Until Bant. Bant had known at once. Josif never knew what made the difference or why he changed. Just that one day everything had been the same; Bant a friend of sorts, but very distant, Pyoter the beginning and end of the world to him. And then the next day, it had all been changed. Pyoter was a stranger, and Bant, who had finally taken Josif to his bed, had completely replaced him.

It horrified Josif that he could change that quickly, that overnight his attitudes could change. He refused to think it might be just the sex; he reconstructed events and saw the seeds of the change months before, when Bant had first hired him as his secretary and they had begun their friendly banter in the office. Josif now remembered the touches, the smiles, the warmth; he had been changing all along, and only noticed it all at once.

He could not bear to be disloyal to Pyoter. He had tried, for weeks, to keep things the same between them. It was impossible. Pyoter wasn’t a fool, and Josif watched him getting more and more hurt as it became clearer and clearer that Josif no longer belonged to him as he had. And finally Pyoter said, “Why didn’t you just leave at once, instead of tearing me up bit by bit like this?”

This time, Josif thought, this time I
must
leave. Before I destroy Kyaren. Because this boy I cannot resist, and sooner or later the change will come, if he’s here often. Sooner or later it will not be Kyaren I come to with my thoughts and my feelings; or, even if the boy never becomes my friend, it will get to a point where I will be so obsessed by him, as I was obsessed by Bant, that I cannot bear to be with Kyaren anymore.

The duffel lay at his feet, half full. Why don’t I go? Josif asked himself. Why am I still here? I know what I have to do, I know why, it’s the way I am and the only way to stop myself is to stop everything, and yet here I sit and I haven’t packed and I’m not leaving and why not?

The answer stood in the door, her face surprised, uncomprehending.

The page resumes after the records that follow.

/-- Settles O22: the accepted bytes fit in the free slots, which are those after the contents. -/
theorem pushNeverOverwritesUnread : Obligations.PushNeverOverwritesUnread := by
  unfold Obligations.PushNeverOverwritesUnread
  intro N rb data h
  refine ⟨fun i hi j hj => h.free_slot_ne ?_ hj, fun _ => rbPush_read_head_add N rb data,
    fun _ => rbPush_read_of_ne N rb data⟩
  rw [rbPush_k] at hi
  omega

/-! ### Pop -/

/-- Settles O23: a pop of more than the buffer holds takes what it holds. -/
theorem popTakesTheOldest : Obligations.PopTakesTheOldest := by
  unfold Obligations.PopTakesTheOldest
  intro N rb cs max hc
  have hdrop : cs.drop (min max rb.count) = cs.drop max := by
    rw [← RingBuffer.contents_length hc, ← List.drop_eq_drop_min]
  exact ⟨_, rbPop_of_contents hc max, rfl, hdrop ▸ RingBuffer.contents_pop hc (Nat.min_le_right _ _),
    fun h => h.pop (Nat.min_le_right _ _)⟩

/-! ### An empty buffer -/

/-- An empty buffer's contents. -/
theorem RingBuffer.contents_of_empty (N : Nat) (h0 : rb.count = 0) : rb.contents N = some [] := by
  rw [RingBuffer.contents, h0, readSlots_zero]

/-- Settles O25: the pushed bytes are all of the contents, which the pop takes whole. -/
theorem pushThenPopRoundTrip : Obligations.PushThenPopRoundTrip := by
  unfold Obligations.PushThenPopRoundTrip
  intro N rb b max h h0 hfit hmax
  have hk : min b.length (N - rb.count) = b.length := by omega
  have hcount : (rbPush N rb b).2.count = b.length := by rw [rbPush_count, hk, h0, Nat.zero_add]
  have hc : (rbPush N rb b).2.contents N = some b := by
    rw [rbPush_appends h (RingBuffer.contents_of_empty N h0), hk, List.take_length, List.nil_append]
  have hall : min max b.length = b.length := by omega
  have hpop := rbPop_of_contents hc max
  rw [hcount, hall, List.take_of_length_le (by omega), Nat.sub_self] at hpop
  exact ⟨_, hpop, rfl, hk⟩

/-- Settles O26: an empty buffer has N slots free, and a pop of it moves nothing. -/
theorem overflowTruncatesAndEmptyPopsAreIdle : Obligations.OverflowTruncatesAndEmptyPopsAreIdle := by
  unfold Obligations.OverflowTruncatesAndEmptyPopsAreIdle
  refine ⟨fun N rb data h h0 hover => ?_, fun N rb max h h0 => ?_⟩
  · have hk : min data.length (N - rb.count) = N := by omega
    refine ⟨hk, ?_, ?_⟩
    · rw [RingBuffer.isFull, rbPush_count, hk, h0, Nat.zero_add, beq_self_eq_true]
    · rw [rbPush_appends h (RingBuffer.contents_of_empty N h0), hk, List.nil_append]
  · have hsame : { rb with count := 0 } = rb := by rw [← h0]
    have hpop := rbPop_of_contents (RingBuffer.contents_of_empty N h0) max
    rw [h0, Nat.min_zero, Nat.add_zero, Nat.mod_eq_of_lt h.tail_lt, List.take_nil] at hpop
    rw [hpop, Nat.sub_zero, hsame]

/-! ### FIFO order -/

/-- A run of ring operations from a buffer that held `cs` is in order so far: the bytes popped and those still held are
`cs` and the bytes accepted (R153). -/
def RingRun.InOrder (N : Nat) (cs : List Byte) (x : RingRun) : Prop :=
  x.rb.Ok N ∧ ∃ held, x.rb.contents N = some held ∧ x.popped ++ held = cs ++ x.accepted

/-- A push appends to the bytes held what it appends to those accepted. -/
theorem RingRun.InOrder.push {x : RingRun} (h : x.InOrder N cs) (data : List Byte) :
    RingRun.InOrder N cs
      { x with accepted := x.accepted ++ data.take (rbPush N x.rb data).1, rb := (rbPush N x.rb data).2 } := by
  obtain ⟨hok, held, hc, horder⟩ := h
  refine ⟨hok.push data, _, rbPush_appends hok hc data, ?_⟩
  simp only [rbPush_k, ← List.append_assoc, horder]

/-- A pop completes, and moves bytes from the front of those held to the end of those popped. -/
theorem RingRun.InOrder.pop {x : RingRun} (h : x.InOrder N cs) (max : Nat) :
    ∃ p, rbPop N x.rb max = .done p ∧
      RingRun.InOrder N cs { x with popped := x.popped ++ p.out, rb := p.rb } := by
  obtain ⟨hok, held, hc, horder⟩ := h
  obtain ⟨rb', hpop, -, hc', hok'⟩ := popTakesTheOldest N x.rb held max hc
  refine ⟨_, hpop, hok' hok, _, hc', ?_⟩
  rw [List.append_assoc, List.take_append_drop, horder]

/-- Every sequence of ring operations completes, and keeps the order (R153). -/
theorem ringRun_inOrder (ops : List RingOp) {x : RingRun} (h : x.InOrder N cs) :
    ∃ y, ringRun N ops x = .done y ∧ y.InOrder N cs := by
  induction ops generalizing x with
  | nil => exact ⟨x, rfl, h⟩
  | cons op ops ih =>
    cases op with
    | push data => exact ih (h.push data)
    | pop max =>
      obtain ⟨p, hpop, hp⟩ := h.pop max
      rw [ringRun, hpop, Res.bind_done]
      exact ih hp

/-- Settles O27: before the first operation nothing is popped or accepted, and each operation keeps the order. -/
theorem ringBufferIsFifo : Obligations.RingBufferIsFifo := by
  unfold Obligations.RingBufferIsFifo
  intro N rb cs ops hok hc
  have hstart : RingRun.InOrder N cs ⟨[], [], rb⟩ := ⟨hok, cs, hc, (List.append_nil cs).symm⟩
  obtain ⟨x, hrun, hok', cs', hc', horder⟩ := ringRun_inOrder ops hstart
  exact ⟨x, cs', hrun, hok', hc', horder⟩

“What are you doing?” Kyaren asked.

“Packing,” Josif answered, but he knew even then that he would not leave. He had never been able to leave Pyoter or Bant willingly; he would not be able to leave Kyaren either. I am not in control of myself, Josif realized. I gave myself to her, and I can’t just decide to take myself back.

“Why?” Kyaren asked, already hurt because she could not comprehend what he was doing.

If I stay, I’ll destroy her as I destroyed Pyoter.

“We’ll still be friends,” Josif answered.

“What brought this on? Why now, at three o’clock in the morning? What did I do?”

“Ansset,” Josif said.

She misunderstood. “How can you possibly be jealous of him? He’s only fifteen! They give them drugs in the Songhouse, he’s sterile, puberty is put off for years—he hardly even has a sex, Josif—”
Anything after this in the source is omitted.